-- ==== Sys2Proof/Word.lean ====
section
/-! DEFINITION. The word types of the model and their plainest arithmetic. -/

namespace Sys2Proof

/-- A 64-bit register value (R1, R2). -/
abbrev Word64 := BitVec 64
/-- A 32-bit instruction word (R25). -/
abbrev Word32 := BitVec 32
/-- One byte of memory. -/
abbrev Byte := BitVec 8

end Sys2Proof
end

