-- ==== Sys2Proof/Syntax.lean ====
section
/-! DEFINITION. The instruction syntax: one constructor of `Instr` per row of the opcode table. A row with an encoding
carries the operands its form names (R44, R45); an event row carries none: what the outside world or the hardware's own
choice decides about it is in the turn that makes it happen. -/

namespace Sys2Proof

/-- A scalar register s0 to s31 (R29). -/
abbrev SReg := Fin 32
/-- A vector register v0 to v63 (R29). -/
abbrev VRegNo := Fin 64
/-- A predicate register p0 to p63 (R29). -/
abbrev PRegNo := Fin 64
/-- A scale register k0 to k15 (R29). -/
abbrev KRegNo := Fin 16
/-- A draft-tree register d0 to d7 (R29). -/
abbrev DRegNo := Fin 8
/-- A cutter bound register b0 to b7 (R29). -/
abbrev BRegNo := Fin 8
/-- An accumulator plane c0, c1 (R29). -/
abbrev CRegNo := Fin 2
/-- A score-program slot sp0 to sp3 (R29). -/
abbrev SpNo := Fin 4
/-- A stream queue q0 to q7 (R29). -/
abbrev QNo := Fin 8

/-- The element formats (R32). -/
inductive Fmt where
  | i8 | n8 | i16 | n16 | i32 | n32 | i64 | n64 | fp32 | bf16 | fp16 | e4m3 | e5m2 | b4
  deriving DecidableEq, Repr

/-- The five scopes (R32, R160). -/
inductive Scope where
  | hart | core | die | dev | fab
  deriving DecidableEq, Repr

/-- The four scopes an atomic or a barrier can name (R32, R44, R45). -/
inductive BScope where
  | core | die | dev | fab
  deriving DecidableEq, Repr

/-- The order qualifiers: none, `.acq`, `.rel`, `.ar` (R32). -/
inductive Order where
  | none | acq | rel | ar
  deriving DecidableEq, Repr

/-- The fence kinds (R32). -/
inductive FenceKind where
  | ld | st | all
  deriving DecidableEq, Repr

/-- The depth classes 8, 16 and 32 (R33). -/
inductive Depth where
  | d8 | d16 | d32
  deriving DecidableEq, Repr

/-- The rounding modes (R33). -/
inductive Rm where
  | rne | rtz | rdn | rup | sr
  deriving DecidableEq, Repr

/-- The comparisons of `vcmp` in the order of their function codes (R45). -/
inductive Cc where
  | eq | ne | lt | le | gt | ge | uo
  deriving DecidableEq, Repr

/-- The element widths of access-stream vector memory, 1, 2, 4 and 8 bytes (R42). -/
inductive Ew where
  | b | h | w | d
  deriving DecidableEq, Repr

/-- The control and status registers (R54). -/
inductive Csr where
  | vl | vt | md | tl | resume | lanes | gcoord | cyc | bankc | nanpc | nanlane | rseed
  | ecause | epc | etval | estream | estatus | thandler | tstack | ewin | xresume
  deriving DecidableEq, Repr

_ _ _ _ _

→ **YOUR OBJECTIVE**
The data above is to be restated line for line, word for word.

→ **REPLY**
-- ==== Sys2Proof/Word.lean ====
section
/-! DEFINITION. The word types of the model and their plainest arithmetic. -/

namespace Sys2Proof

/-- A 64-bit register value (R1, R2). -/
abbrev Word64 := BitVec 64
/-- A 32-bit instruction word (R25). -/
abbrev Word32 := BitVec 32
/-- One byte of memory. -/
abbrev Byte := BitVec 8

end Sys2Proof
end

-- ==== Sys2Proof/Syntax.lean ====
section
/-! DEFINITION. The instruction syntax: one constructor of `Instr` per row of the opcode table. A row with an encoding
carries the operands its form names (R44, R45); an event row carries none: what the outside world or the hardware's own
choice decides about it is in the turn that makes it happen. -/

namespace Sys2Proof

/-- A scalar register s0 to s31 (R29). -/
abbrev SReg := Fin 32
/-- A vector register v0 to v63 (R29). -/
abbrev VRegNo := Fin 64
/-- A predicate register p0 to p63 (R29). -/
abbrev PRegNo := Fin 64
/-- A scale register k0 to k15 (R29). -/
abbrev KRegNo := Fin 16
/-- A draft-tree register d0 to d7 (R29). -/
abbrev DRegNo := Fin 8
/-- A cutter bound register b0 to b7 (R29). -/
abbrev BRegNo := Fin 8
/-- An accumulator plane c0, c1 (R29). -/
abbrev CRegNo := Fin 2
/-- A score-program slot sp0 to sp3 (R29). -/
abbrev SpNo := Fin 4
/-- A stream queue q0 to q7 (R29). -/
abbrev QNo := Fin 8

/-- The element formats (R32). -/
inductive Fmt where
  | i8 | n8 | i16 | n16 | i32 | n32 | i64 | n64 | fp32 | bf16 | fp16 | e4m3 | e5m2 | b4
  deriving DecidableEq, Repr

/-- The five scopes (R32, R160). -/
inductive Scope where
  | hart | core | die | dev | fab
  deriving DecidableEq, Repr

/-- The four scopes an atomic or a barrier can name (R32, R44, R45). -/
inductive BScope where
  | core | die | dev | fab
  deriving DecidableEq, Repr

/-- The order qualifiers: none, `.acq`, `.rel`, `.ar` (R32). -/
inductive Order where
  | none | acq | rel | ar
  deriving DecidableEq, Repr

/-- The fence kinds (R32). -/
inductive FenceKind where
  | ld | st | all
  deriving DecidableEq, Repr

/-- The depth classes 8, 16 and 32 (R33). -/
inductive Depth where
  | d8 | d16 | d32
  deriving DecidableEq, Repr

/-- The rounding modes (R33). -/
inductive Rm where
  | rne | rtz | rdn | rup | sr
  deriving DecidableEq, Repr

/-- The comparisons of `vcmp` in the order of their function codes (R45). -/
inductive Cc where
  | eq | ne | lt | le | gt | ge | uo
  deriving DecidableEq, Repr

/-- The element widths of access-stream vector memory, 1, 2, 4 and 8 bytes (R42). -/
inductive Ew where
  | b | h | w | d
  deriving DecidableEq, Repr

/-- The control and status registers (R54). -/
inductive Csr where
  | vl | vt | md | tl | resume | lanes | gcoord | cyc | bankc | nanpc | nanlane | rseed
  | ecause | epc | etval | estream | estatus | thandler | tstack | ewin | xresume
  deriving DecidableEq, Repr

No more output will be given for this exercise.